**What is expected**
Among the lines below, tally those that contain "true" and respond with the total only.

BEGIN

-- ==== Sys2Proof/Machine/Pace.lean ====
section
/-!
DEFINITION. Pace meters, ticks and credits (R30 to R37), and the events of cores: cache fills, completed transfers, forced points,
sync counters and unknown opcodes.
-/
namespace Sys2Proof.Machine

/-! ### Meters -/

/-- Whether a partition holds a cluster on die `d`. -/
def partOnDie (s : State) (p d : Nat) : Bool :=
  (List.range 8).any fun k => bit ((getPart s p).clusters ||| (getPart s p).awaitClusters) (8 * d + k)

/-- A partition's bubble count F (R313). -/
def bubbleF (s : State) (p : Nat) : Nat :=
  (List.range 4).foldl (fun m d => if partOnDie s p d then max m (max (getDie s d).fCur (getDie s d).fTh) else m) s.gov.fCap

/-- One meter at a reference edge (R32, R34): TARGET as last written, ACC, the ticks released and those withheld as bubbles. -/
def meterEdge (m : PaceMeter) (f : Nat) : PaceMeter × Nat × Nat :=
  let acc := (if m.target = 0 ∧ m.written ≠ 0 then 0 else m.acc) + m.written.toNat
  let n := acc / 10
  let b := m.bubbleAcc + n * f
  ({ m with target := m.written, acc := acc % 10, bubbleAcc := b % 64 }, n - b / 64, b / 64)

/-- Every meter at an edge. -/
def metersEdge (s : State) : State :=
  (List.range 16).foldl (fun s p =>
    let r := meterEdge (getMeter s p) (bubbleF s p)
    countN (countN (setMeter s p r.1) 4 p 0 r.2.1) 4 p 2 r.2.2) s

/-- REFERENCE_EDGE (R32): an edge of the oscillator that drives the meters; 10 ns pass on the reference and the time base. -/
def execReferenceEdge (s : State) : Outcome :=
  .next (settle (metersEdge { s with refNs := s.refNs + 10, time := s.time + 10 }))

/-- REF_LOST and its source and event. -/
def setRefLost (s : State) (b : Bool) : State :=
  logEvent (irqLevel { s with refLost := b } 280 b) srcRtp 0x05 false [if b then 1 else 0]

/-- REFERENCE_LOST (R37). -/
def execReferenceLost (s : State) : Outcome :=
  .next (settle (if s.refLost then s else setRefLost s true))

/-- REFERENCE_RESTORED (R37): every ACC is 0 before the edge's addition. -/
def execReferenceRestored (s : State) : Outcome :=
  .next (settle (if !s.refLost then s
    else metersEdge { setRefLost s false with
      meters := (s.meters.map fun e => (e.1, { e.2 with acc := 0 })).filter fun e => e.2 ≠ {}
      refNs := s.refNs + 10, time := s.time + 10 }))

/-! ### Register reads that latch or advance -/

/-- A read of GOV_PM_TICKS_LO of meter `m` (R36, R402, R403): a whole read latches the high half. -/
def readTicksLo (s : State) (v : View) (m : Nat) (whole : Bool) : State :=
  if v = .host ∧ s.life.ready then { s with lastRead := 0 }
  else
    let t := counterValue s (counterId 4 m 0)
    let s := { s with lastRead := t.setWidth 32 }
    if whole then setMeter s m { getMeter s m with ticksHi := BitVec.ofNat 32 (t.toNat / 2 ^ 32) } else s

/-- GOV_PM_TICKS_LO_READ. -/
def execGovPmTicksLoRead (v : View) (m : Fin 16) (whole : Bool) (s : State) : Outcome := .next (settle (readTicksLo s v m.val whole))

/-- A read of RTP_FPR_DATA_HI (R26, R403): bits 63:32 of the indexed word; a whole read advances WORD. -/
def readFprHi (s : State) (whole : Bool) : State :=
  let t := { s with lastRead := BitVec.ofNat 32 ((fpWord s s.fp.index.toNat).toNat / 2 ^ 32) }
  if whole then { t with fp := { t.fp with index := if s.fp.index.toNat = 71 then 0 else s.fp.index + 1 } } else t

/-- RTP_FPR_DATA_HI_READ: both views read alike. -/
def execRtpFprDataHiRead (v : View) (whole : Bool) (s : State) : Outcome :=
  let _ := v
  .next (settle (readFprHi s whole))

/-! ### Ticks (R35, R322) -/

/-- The partition of a core: its vcore's, or its cluster's. -/
def corePart (s : State) (p : Nat) : Nat :=
  let b := getBinding s p
  if b.state ≠ 0 then b.part.toNat else (clusterPart s (p / 10)).getD 0

/-- Whether an M-core admits a filler wave (R322). -/
def fillerAdmits (s : State) (p : Nat) : Bool :=
  let d := p / 80
  let part := corePart s p
  slotKind p == 0 && (getDie s d).floor != 0 && decide ((getDie s d).amps < (getDie s d).filler) && !((List.range 16).any fun q => partOnDie s q d && bubbleF s q != 0) &&
    decide (s.gov.power ≤ 10 * min s.gov.cap s.gov.trayCap) && (getMeter s part).target != 0 && (getCore s p).point == .none

/-- PACE_TICK (R35): a credit, or a discarded tick counted as shortfall or idle. S-cores are unmetered; a domain that is not in run gets
none (R327). -/
def paceTick (s : State) (p : Nat) : State :=
  if slotKind p = 2 ∨ !clusterTicks s (p / 10) then s
  else
    let c := getCore s p
    if c.credits < 4 then setCore s p { c with credits := c.credits + 1 }
    else
      let ready := if slotKind p = 0 then mReady s p else vReady s p
      if ready then count (count s 1 p 3) 4 (corePart s p) 1
      else if fillerAdmits s p then count s 1 p 5
      else count s 1 p 2

def execPaceTick (c : Fin 320) (s : State) : Outcome := .next (settle (paceTick s c.val))

/-! ### Cores' events -/

/-- ICACHE_FILL (R430): line `line` (a byte address over 64) arrives at a core that runs. -/
def execIcacheFill (c : Fin 320) (line : BitVec 58) (s : State) : Outcome :=
  .next (settle (if (getCore s c.val).run = .running ∨ (getS s c.val).pl
    then updCore s c.val fun k => touchLine (icacheSets c.val) k line.toNat else s))

/-- What a completed transfer does, by the kind of core. -/
def xferEffectOf (s : State) (p : Nat) (x : Xfer) (refused : Bool) : State :=
  match slotKind p with
  | 0 => pumpM pumpFuel (xferEffect s p x refused) p
  | 1 => xferEffectV s p x
  | _ => xferEffectS s p x

/-- The slice ranges that a transfer writes. -/
def xferWrites (x : Xfer) : List (Nat × Nat) :=
  match x.kind with
  | .store a d => [(a, d.length)]
  | .reduce a l => (reduceGroups a l).flatMap fun g => (List.range 16).map fun j => (g + 12 * j, 12)
  | .scatter _ l => l.map fun e => (e.1, 4)
  | .scatterBytes l => l.map fun e => (e.1, e.2.length)
  | .amo _ _ a _ _ => [(a, 8)]
  | _ => []

/-- The slice ranges that a transfer reads. -/
def xferReads (x : Xfer) : List (Nat × Nat) :=
  match x.kind with
  | .load a _ => [(a, x.bytes)]
  | .vload _ a c _ => [(a, x.bytes), (c, 1)]
  | .ledgerLoad _ a _ => [(a, x.bytes)]
  | .gather _ l => l.map fun e => (e.2, 4)
  | .sload _ a n _ => [(a, n)]
  | _ => []

/-- The cluster domains that a transfer touches. -/
def xferDomains (x : Xfer) : List Nat :=
  (xferReads x ++ xferWrites x).flatMap fun r => (slicePieces x.map r.1 r.2).map fun p => sramBank p.1 / 32

/-- Whether a write waits for a back-invalidate snoop of one of its lines (R232). -/
def snoopWait (s : State) (x : Xfer) : Bool :=
  s.snoops != [] && (xferWrites x).any fun r => snoopsIn s x.part false r.1 r.2

/-- Reduce packets of a tile row that have left for other members and are not acknowledged (R284). -/
def fabricWait (s : State) (p : Nat) (x : Xfer) : Bool :=
  match x.kind with
  | .tileRow v t r _ _ ps => ps == [] && rowPending s p v t r
  | _ => false

/-- TRANSFER_COMPLETE (R72): outstanding transfer `i` of a core completes at its destination. A write to a line that the host holds
waits for its snoop, one to a sleeping cluster for its domain (R326); a reduce into another vcore's tile over the fabric completes with its acknowledgements. -/
def execTransferComplete (c : Fin 320) (i : Nat) (refused : Bool) (s : State) : Outcome :=
  let p := c.val
  match (getCore s p).xfers[i]? with
  | none => .next (settle s)
  | some x =>
    let m := if s.gov.domains = [] then (s, true) else meetDomains s (xferDomains x)
    let t := (xferWrites x).foldl (fun s r => snoopLines s x.part false r.1 r.2) m.1
    if !m.2 then .next (settle m.1) else if snoopWait t x || fabricWait t p x then .next (settle t)
    else .next (settle (xferEffectOf (updCore t p fun k => { k with xfers := k.xfers.eraseIdx i }) p x refused))

/-- Whether a forced point can be taken: waves, transfers, begun beats and results are through (R91, R125). -/
def drained (s : State) (p : Nat) : Bool :=
  (getCore s p).xfers.isEmpty &&
  match slotKind p with
  | 0 => (getM s p).waves.isEmpty && atBoundary (getM s p).job
  | 1 => (getV s p).results.isEmpty && (match (getV s p).beat with | some b => !b.begun | none => true)
  | _ => !(getS s p).pl

/-- FORCED_POINT_REACHED (R91, R125): the core offers its full image to the request that waits. A core that stands at a preemption point has its
image already; a fault, park or stop that comes before the readout takes that one. -/
def execForcedPointReached (c : Fin 320) (s : State) : Outcome :=
  let p := c.val
  let k := getCore s p
  let at_ : Bool := match k.run with | .atPoint _ => k.held.isNone || k.point == .preempt | _ => false
  .next (settle (if k.point == .none || !k.forced || at_ || !drained s p then s else takePoint s p false))

/-- Wake the cores that wait on a counter of a group and that its value now satisfies (R83, R122). -/
def wakeCounter (s : State) (key n : Nat) (v : BitVec 16) : State :=
  s.cores.foldl (fun s e =>
    let b := getBinding s e.1
    match e.2.wait with
    | .counter k x =>
      if b.state ≠ 0 ∧ syncKey b.sgCl b.sgSlot = key ∧ k.toNat = n ∧ waitDone v x ∧ canIssue s e.1 ∧ !(getS s e.1).pl then
        retire s e.1 (e.2.pc + if slotKind e.1 = 2 then 4 else 8)
      else s
    | _ => s) s

/-- A signal adds 1 to its counter. -/
def counterAdd (s : State) (cl : BitVec 5) (slot : BitVec 3) (n : Nat) : State :=
  match Tbl.get none s.sync (syncKey cl slot) with
  | none => s
  | some g =>
    let v := Tbl.get 0 g.counters n + 1
    wakeCounter { s with sync := Tbl.set none s.sync (syncKey cl slot) (some { g with counters := Tbl.set 0 g.counters n v }) }
      (syncKey cl slot) n v

/-- SYNC_COUNTER_ADD (R122): a signal on its way reaches its counter. -/
def execSyncCounterAdd (cl : Fin 32) (slot : Fin 8) (n : Fin 32) (s : State) : Outcome :=
  let k := (cl.val * 8 + slot.val, n.val)
  .next (settle (if s.signals.contains k
    then counterAdd { s with signals := s.signals.erase k } (BitVec.ofNat 5 cl.val) (BitVec.ofNat 3 slot.val) n.val else s))

/-! ### Unknown opcodes (R75, R101, R117) -/

def mOpcodes : List Nat :=
  [0x00, 0x01, 0x02, 0x03, 0x08, 0x09, 0x0A, 0x0B, 0x0C, 0x10, 0x11, 0x18, 0x19, 0x1A, 0x20, 0x21, 0x28, 0x29, 0x2A, 0x30,
   0x31, 0x38]

def vOpcodes : List Nat :=
  [0x00, 0x01, 0x02, 0x03, 0x08, 0x09, 0x0A, 0x0B, 0x0C, 0x0D, 0x10, 0x11, 0x17, 0x18, 0x19, 0x1A, 0x1C, 0x1D, 0x1E, 0x1F,
   0x20, 0x21, 0x24, 0x25, 0x26, 0x27] ++
  [0x30, 0x31, 0x32, 0x33, 0x34, 0x35, 0x36, 0x38, 0x39, 0x3A, 0x3B, 0x3C, 0x3D, 0x3E, 0x3F]

def sOpcodes : List Nat :=
  [0x00, 0x01, 0x02, 0x03, 0x04, 0x05, 0x06, 0x07, 0x08, 0x09, 0x10, 0x11, 0x12, 0x13, 0x14, 0x15, 0x16, 0x18, 0x19, 0x1A,
   0x1B, 0x1C, 0x20, 0x21, 0x22, 0x23, 0x24, 0x25] ++
  [0x28, 0x29, 0x30, 0x31, 0x32, 0x33, 0x34, 0x35, 0x38, 0x39, 0x3A, 0x3B, 0x3D, 0x3E]

/-- ILLEGAL_OPCODE: a word whose opcode is in no table issues and raises the exception. -/
def execIllegalOpcode (c : Fin 320) (w : Dword) (s : State) : Outcome :=
  let i := kindIndex c.val
  .next (settle (match slotKind c.val with
    | 0 => if mOpcodes.contains (fld w 63 56) then s
        else issueM s (Fin.ofNat 160 i) w (fld w 63 56) 0 fun _ _ _ => .exc 0x01
    | 1 => if vOpcodes.contains (fld w 63 56) then s
        else issueV s (Fin.ofNat 96 i) w (fld w 63 56) 0 [] fun _ _ _ => .exc 0x01
    | _ => if sOpcodes.contains (fld w 31 26) then s
        else issueS s (Fin.ofNat 64 i) (w.setWidth 32) (fld w 31 26) 0 [] fun _ _ _ => .exc 0x01 0))

end Sys2Proof.Machine
end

END

**The answer**
3